In this case, what I can't understand is why recovery tools are still able to find deleted files (with reduced chance of rebuilding them though) after I defragment the drive and overwrite all the free space with zeros. Can you explain this?
I thought zero-overwritten deleted files can be only found by means of some special forensic lab magnetic scan hardware and those complex wiping algorithms (overwriting free space multiple times with random and non-random patterns) only make sense to prevent such a physical scan to succeed, but practically it seems that plain zero-fill is not enough to wipe all the tracks of deleted files.

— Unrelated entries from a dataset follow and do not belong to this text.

theorem icPend_doze (s : State) (c n : Nat) : Keeps State.doze s (s.icPend c n) := by
  have hp : Keeps State.doze s (s.icPend1 c n) := doze_of_eff (State.icPend1_eff s c n) rfl
  unfold State.icPend
  exact .ite (.after (wakeSapwood_doze ..) hp) hp

theorem icEdge_doze (s : State) (c n : Nat) : Keeps State.doze s (s.icEdge c n) := .ite (.refl s) (icPend_doze ..)

/-! Addressing. -/

/-- TWM as it is addressed: the match is shown and SIC source 25 receives an edge (R470). -/
def State.twmMatched (s : State) : State := (s.set F.TWM.STAT.MATCH 1).icEdge 1 25

theorem twmMatched_match (s : State) : s.twmMatched.on F.TWM.STAT.MATCH = true := ((icEdge_regs _ _ _).on (by decide)).trans (on_set_one _ _ (by decide) rfl)

theorem twmMatched_frost (s : State) : s.twmMatched.season.frost = s.season.frost := (icEdge_doze (s.set F.TWM.STAT.MATCH 1) 1 25).frost

/-- A wake by TWM where firmware allows it (R353). -/
def State.twmWoken (s : State) : State := if s.on F.SEASON.WAKE.TWM then s.wakeSapwood 5 else s

theorem twmWoken_regs (s : State) : KeepsRegs icRegs s s.twmWoken := .ite (wakeSapwood_regs _ _) (.refl s)

/-- TWM in a transaction (R470). -/
def State.twmOpen (s : State) (read : Bool) : State := { s with twm := { s.twm with active := true, read := read, ptrSet := false, snap := if read then s.twmRegs else [] } }

theorem exec_twmAddressMatch_frost {s : State} {read : Bool} (h : s.twmOn = true) (hf : s.season.frost = true) :
    exec (.twmAddressMatch read) s = .next (({ s.twmMatched with twm := { s.twmMatched.twm with active := false, wakeReq := true } }).set F.TWM.STAT.FROST_NACK 1) := by
  show execTwmAddressMatch read s = _
  rw [execTwmAddressMatch, if_neg (by simp [h])]
  exact congrArg Host.Outcome.next (if_pos ((twmMatched_frost s).trans hf))

theorem exec_twmAddressMatch {s : State} {read : Bool} (h : s.twmOn = true) (hf : s.season.frost = false) :
    exec (.twmAddressMatch read) s = .next (s.twmMatched.twmWoken.twmOpen read) := by
  show execTwmAddressMatch read s = _
  rw [execTwmAddressMatch, if_neg (by simp [h])]
  exact congrArg Host.Outcome.next (if_neg (by rw [show ((s.set F.TWM.STAT.MATCH 1).icEdge 1 25).season.frost = false from (twmMatched_frost s).trans hf]; decide))

/-! Bytes. -/

theorem twmNext_eq {r : Nat} (h : r ≤ 7) : twmNext r = min 7 (r + 1) := by
  unfold twmNext
  split <;> omega

/-- A byte written to a mailbox place is stored there (R470). -/
theorem twmPut_mailbox (s : State) {r : Nat} (b : Byte) (h : 3 ≤ r) : s.twmPut r b false = s.set (F.TWM.MB.MB (r - 3)) b.toNat := by
  rw [State.twmPut, if_neg (by omega), if_pos h]
  rfl

theorem exec_twmWrite_pointer {s : State} {b : Byte} (h : s.twmOn = true) (ha : s.twm.active = true) (hr : s.twm.read = false) (hp : s.twm.ptrSet = false) :
    exec (.twmWrite [b] []) s = .next { s with twm := { s.twm with ptr := min 7 b.toNat, ptrSet := true } } := by
  show execTwmWrite [b] [] s = _
  rw [execTwmWrite, if_pos (by simp [h, ha, hr]), State.twmPuts, State.twmPuts, if_neg (by simp [hp])]

theorem exec_twmWrite_mailbox {s : State} {b : Byte} (h : s.twmOn = true) (ha : s.twm.active = true) (hr : s.twm.read = false) (hp : s.twm.ptrSet = true) (h3 : 3 ≤ s.twm.ptr) :
    exec (.twmWrite [b] []) s = .next { s.set (F.TWM.MB.MB (s.twm.ptr - 3)) b.toNat with twm := { s.twm with ptr := twmNext s.twm.ptr } } := by
  show execTwmWrite [b] [] s = _
  rw [execTwmWrite, if_pos (by simp [h, ha, hr]), State.twmPuts, State.twmPuts, if_pos hp]
  dsimp only
  rw [show ([] : List Nat).contains 0 = false from rfl, twmPut_mailbox s b h3, State.set_twm]

theorem twmMailbox_stored (s : State) (x : Twm) {k : Nat} (b : Byte) : ({ s.set (F.TWM.MB.MB k) b.toNat with twm := x } : State).get (F.TWM.MB.MB k) = b.toNat :=
  (get_of_regs (s := s.set (F.TWM.MB.MB k) b.toNat) rfl _).trans ((get_set _ _ _ (by simp)).trans (Nat.mod_eq_of_lt b.isLt))

/-- Settles O42: each command in turn, by what it stores. -/
theorem managementPort : Obligations.ManagementPort := by
  unfold Obligations.ManagementPort
  intro s read b n h
  refine ⟨fun hf => .of_next (exec_twmAddressMatch_frost h hf) ⟨rfl, rfl, on_set_one _ _ (by decide) rfl, ?_⟩, fun hf => .of_next (exec_twmAddressMatch h hf) ⟨rfl, rfl, rfl, rfl, ?_⟩,
    fun ha hr hp => .of_next (exec_twmWrite_pointer h ha hr hp) ⟨rfl, rfl⟩, fun ha hr hp h3 h7 => .of_next (exec_twmWrite_mailbox h ha hr hp h3) ⟨twmMailbox_stored .., twmNext_eq h7, rfl⟩, fun ha hr => ?_, fun ha => ?_,
    fun ha => ?_⟩
  · rw [on_set_disj _ _ (by decide) (by decide)]
    exact twmMatched_match s
  · exact ((twmWoken_regs s.twmMatched).on (by decide)).trans (twmMatched_match s)
  · exact .of_next (congrArg Host.Outcome.next (if_pos (by simp [h, ha, hr]))) ⟨rfl, rfl, rfl, rfl⟩
  · have hao : s.pins.heldAo = false := by
      simp only [State.twmOn, Bool.and_eq_true, Bool.not_eq_true'] at h
      exact h.1
    refine .of_next (congrArg Host.Outcome.next (if_pos (by simp [hao, ha]))) ⟨?_, on_set_zero _ _ (by decide), rfl⟩
    rw [on_set_addr _ _ (by decide)]
    exact on_set_one _ _ (by decide) rfl
  · exact .of_next (congrArg Host.Outcome.next (if_pos (by simp [h, ha]))) ⟨on_set_one _ _ (by decide) rfl, rfl⟩

end Sys2Proof.Machine
end

section
/-! SUPPORT. What the operations of a two-wire port leave in its registers and buffers (R461 to R465). -/

namespace Sys2Proof.Machine

@[simp] theorem twp_setTwp (s : State) (n : Nat) (x : TwPort) : (s.setTwp n x).twp n = x := alGet_alSet_same ..

@[simp] theorem twp_set (s : State) (f : Fld) (v n : Nat) : (s.set f v).twp n = s.twp n := rfl

@[simp] theorem get_setTwp (s : State) (n : Nat) (x : TwPort) (f : Fld) : (s.setTwp n x).get f = s.get f := rfl

@[simp] theorem on_setTwp (s : State) (n : Nat) (x : TwPort) (f : Fld) : (s.setTwp n x).on f = s.on f := rfl

theorem twp_of_tw {s t : State} (h : t.tw = s.tw) (n : Nat) : t.twp n = s.twp n := by rw [State.twp, State.twp, h]

/-- A port's registers stand apart from those that an interrupt or a wake writes. -/
theorem twAddr_ic {n k : Nat} (hn : n < 8) (hk : k < 0x1000) : icRegs (twBase n + k) = false := by
  have hb : twBase n = 0x40110000 + 0x10000 * n ∨ twBase n = 0x140006000 + 0x1000 * (n - 4) := by
    unfold twBase
    split <;> simp
  simp only [icRegs, Bool.or_eq_false_iff, Bool.and_eq_false_iff, decide_eq_false_iff_not, beq_eq_false_iff_ne]
  omega

theorem twIrq_regs (s : State) (n : Nat) : KeepsRegs icRegs s (s.twIrq n) := .ite (icSample_regs _ _ _) (icSample_regs _ _ _)

theorem twIrq_tw (s : State) (n : Nat) : (s.twIrq n).tw = s.tw := (State.twIrq_eff ..).tw rfl

section
variable {n k : Nat} (hn : n < 8) (hk : k < 0x1000 := by decide)
include hn hk

/-- Sampling its interrupt leaves a port's registers. -/
theorem twIrq_get (s : State) {hi lo : Nat} : (s.twIrq n).get ⟨twBase n + k, hi, lo⟩ = s.get ⟨twBase n + k, hi, lo⟩ := (twIrq_regs s n).get (twAddr_ic hn hk)

theorem twIrq_on (s : State) {hi lo : Nat} : (s.twIrq n).on ⟨twBase n + k, hi, lo⟩ = s.on ⟨twBase n + k, hi, lo⟩ := (twIrq_regs s n).on (twAddr_ic hn hk)

theorem auxOn_get (s : State) {hi lo : Nat} : s.auxOn.get ⟨twBase n + k, hi, lo⟩ = s.get ⟨twBase n + k, hi, lo⟩ := get_set_addr s 1 fun h => by
  have := twAddr_ic hn hk
  rw [show twBase n + k = 0x40070000 from h] at this
  exact absurd this (by decide)

theorem auxOn_on (s : State) {hi lo : Nat} : s.auxOn.on ⟨twBase n + k, hi, lo⟩ = s.on ⟨twBase n + k, hi, lo⟩ := congrArg (· != 0) (auxOn_get hn hk s)

theorem twFlag_on (s : State) {b : Nat} (hb : b < 32) : (s.twFlag n ⟨twBase n + k, b, b⟩).on ⟨twBase n + k, b, b⟩ = true := (twIrq_on hn hk _).trans (on_set_one _ _ hb rfl)

end

theorem twFlag_tw (s : State) (n : Nat) (f : Fld) : (s.twFlag n f).tw = s.tw := twIrq_tw ..

/-- A flag shown leaves every other field of the port. -/
theorem twFlag_get {n j k hi lo b : Nat} (hn : n < 8) (s : State) (hh : hi < 32) (h : j ≠ k ∨ b < lo ∨ hi < b) (hj : j < 0x1000 := by decide) :
    (s.twFlag n ⟨twBase n + k, b, b⟩).get ⟨twBase n + j, hi, lo⟩ = s.get ⟨twBase n + j, hi, lo⟩ := by
  rw [State.twFlag, twIrq_get hn hj]
  rcases h with h | h
  · exact get_set_addr _ _ (fun e => h (Nat.add_left_cancel e))
  · exact get_set_disj _ _ hh h.symm

/-! The end of a transfer. -/

/-- The state after k free values. -/
def State.freed (s : State) (k : Nat) : State := { s with freeCtr := s.freeCtr + k }

@[simp] theorem get_freed (s : State) (k : Nat) (f : Fld) : (s.freed k).get f = s.get f := rfl

@[simp] theorem twp_freed (s : State) (k n : Nat) : (s.freed k).twp n = s.twp n := rfl

/-- The buffers and flags of a transfer that ends, before its kind is shown. -/
def State.twDone (s : State) (n res : Nat) : State :=
  (((((s.setTwp n { s.twp n with tx := [], run := false, retry := false, due := [], res := 0 }).set (F.TW.TXDATA.COUNT n) 0).freed 32).set (F.TW.STATUS.RESULT n) res).set (F.TW.STATUS.BUSY n) 0).set (F.TW.STATUS.DONE n) 1

/-- The flag of the kind of end: no acknowledgement, a bus error, a wrong PEC. -/
def State.twKind (s : State) (n res : Nat) : State :=
  if res = 1 then s.set (F.TW.STATUS.NACK n) 1 else if res = 4 then s.set (F.TW.STATUS.BUS_ERR n) 1 else if res = 5 then s.set (F.TW.STATUS.PEC_ERR n) 1 else s

theorem twEnd_eq (s : State) (n res : Nat) : s.twEnd n res = ((s.twDone n res).twKind n res).twIrq n := rfl

theorem twKind_get (s : State) {n res j hi lo : Nat} (hh : hi < 32) (h : j ≠ 0x14 ∨ hi < 2 ∨ 2 < lo ∧ hi < 7 ∨ 8 < lo) : (s.twKind n res).get ⟨twBase n + j, hi, lo⟩ = s.get ⟨twBase n + j, hi, lo⟩ := by
  have hs : ∀ b, 2 ≤ b → b ≤ 8 → b = 2 ∨ 7 ≤ b → (s.set ⟨twBase n + 0x14, b, b⟩ 1).get ⟨twBase n + j, hi, lo⟩ = s.get ⟨twBase n + j, hi, lo⟩ := fun b h2 h8 hb => by
    rcases h with h | h
    · exact get_set_addr _ _ (fun e => h (Nat.add_left_cancel e))
    · exact get_set_disj _ _ hh (by simp only; omega)
  unfold State.twKind
  split
  · exact hs 2 (by decide) (by decide) (by decide)
  split
  · exact hs 7 (by decide) (by decide) (by decide)
  split
  · exact hs 8 (by decide) (by decide) (by decide)
  · rfl

theorem twDone_get (s : State) {n res j hi lo : Nat} (hh : hi < 32) (h : j ≠ 0x14 ∧ j ≠ 0xc ∨ j = 0x14 ∧ 1 < lo ∧ hi < 12) : (s.twDone n res).get ⟨twBase n + j, hi, lo⟩ = s.get ⟨twBase n + j, hi, lo⟩ := by
  have hc : ∀ (u : State), (u.set (F.TW.TXDATA.COUNT n) 0).get ⟨twBase n + j, hi, lo⟩ = u.get ⟨twBase n + j, hi, lo⟩ := fun u => get_set_addr _ _ (fun e => by have := Nat.add_left_cancel e; omega)
  have hs : ∀ (u : State) (a b v : Nat), b ≤ a → a < 2 ∨ 12 ≤ b → (u.set ⟨twBase n + 0x14, a, b⟩ v).get ⟨twBase n + j, hi, lo⟩ = u.get ⟨twBase n + j, hi, lo⟩ := fun u a b v hab hb => by
    rcases h with h | h
    · exact get_set_addr _ _ (fun e => h.1 (Nat.add_left_cancel e))
    · exact get_set_disj _ _ hh (by simp only; omega)
  unfold State.twDone
  rw [hs _ 1 1 1 (by decide) (by decide), hs _ 0 0 0 (by decide) (by decide), hs _ 14 12 res (by decide) (by decide), get_freed, hc, get_setTwp]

How can this be?
UPDATE, addressing the questions that came up:
- I've tried the following wipe tools: Sysinternal's SDelete, CCLeaner, and a simple utility the name of which I can't remember which starts from command line and creates a growing zero-filled file until the whole free space is taken and then deletes it.
- I've tried the following recovery tools: Recuva, GetDataBack, R-Studio, EasyRecovery.
- I can't exactly remember which tools have given specific result (as far as I can remember trial versions of some of them only show files names and can't actually recover).
- Probably in most (but not 100% all) cases they've only seen the names and could not recover the data, but this is still a security threat to be addressed as file names can still be pretty informative (for example I've seen a guy that stored passwords in text files which were named as the passworded resource name plus the login name, while login names should be secured too).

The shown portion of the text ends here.